[YOUR ASSIGNMENT]:
Would you give all of the records again, exactly as they read?

[SUPPLIED RECORDS]:
-- ==== Sys2Proof/Config.lean ====
section
/-! DEFINITION. The fixed capacities and times of the part, in microseconds, and the one value the manual
leaves open. -/

namespace Sys2Proof.Config

def slots : Nat := 24
def planLength : Nat := 6
def stackDepth : Nat := 4
def operatorIndexes : Nat := 16
def channelPositions : Nat := 64

def second : Nat := 1000000
def minute : Nat := 60000000

/-- The time that passes on one step with an empty queue (DESIGN CHOICE, log 2): it divides every time the
manual names. -/
def tick : Nat := 20

/-- R24: one trial of the converter. -/
def trial : Nat := 40
/-- R30: the frame clock. -/
def frame : Nat := 10000
/-- R57. -/
def ackLimit : Nat := 500000
/-- R61. -/
def cancelLimit : Nat := 2 * second
/-- R69. -/
def readyTime : Nat := 12 * second
/-- R76. -/
def recoveryTime : Nat := 60 * second
/-- R113. -/
def pauseTime : Nat := 20 * second
/-- R141. -/
def ringTime : Nat := 60 * second
/-- R174. -/
def samplePeriod : Nat := 2 * second
/-- R183. -/
def cabinetHold : Nat := 5000

/-- How many reactions one event may set off (DESIGN CHOICE, log 11). -/
def settleFuel : Nat := 128

/-- Whether a time left that is no whole number of seconds is shown rounded up in the ROSTER burst: the manual
does not say (a free value, log 22). -/
opaque secondsRoundUp : Nat → Bool

end Sys2Proof.Config
end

[EXERCISE OUTPUT]:
-- ==== Sys2Proof/Config.lean ====
section
/-! DEFINITION. The fixed capacities and times of the part, in microseconds, and the one value the manual
leaves open. -/

namespace Sys2Proof.Config

def slots : Nat := 24
def planLength : Nat := 6
def stackDepth : Nat := 4
def operatorIndexes : Nat := 16
def channelPositions : Nat := 64

def second : Nat := 1000000
def minute : Nat := 60000000

/-- The time that passes on one step with an empty queue (DESIGN CHOICE, log 2): it divides every time the
manual names. -/
def tick : Nat := 20

/-- R24: one trial of the converter. -/
def trial : Nat := 40
/-- R30: the frame clock. -/
def frame : Nat := 10000
/-- R57. -/
def ackLimit : Nat := 500000
/-- R61. -/
def cancelLimit : Nat := 2 * second
/-- R69. -/
def readyTime : Nat := 12 * second
/-- R76. -/
def recoveryTime : Nat := 60 * second
/-- R113. -/
def pauseTime : Nat := 20 * second
/-- R141. -/
def ringTime : Nat := 60 * second
/-- R174. -/
def samplePeriod : Nat := 2 * second
/-- R183. -/
def cabinetHold : Nat := 5000

/-- How many reactions one event may set off (DESIGN CHOICE, log 11). -/
def settleFuel : Nat := 128

/-- Whether a time left that is no whole number of seconds is shown rounded up in the ROSTER burst: the manual
does not say (a free value, log 22). -/
opaque secondsRoundUp : Nat → Bool

end Sys2Proof.Config
end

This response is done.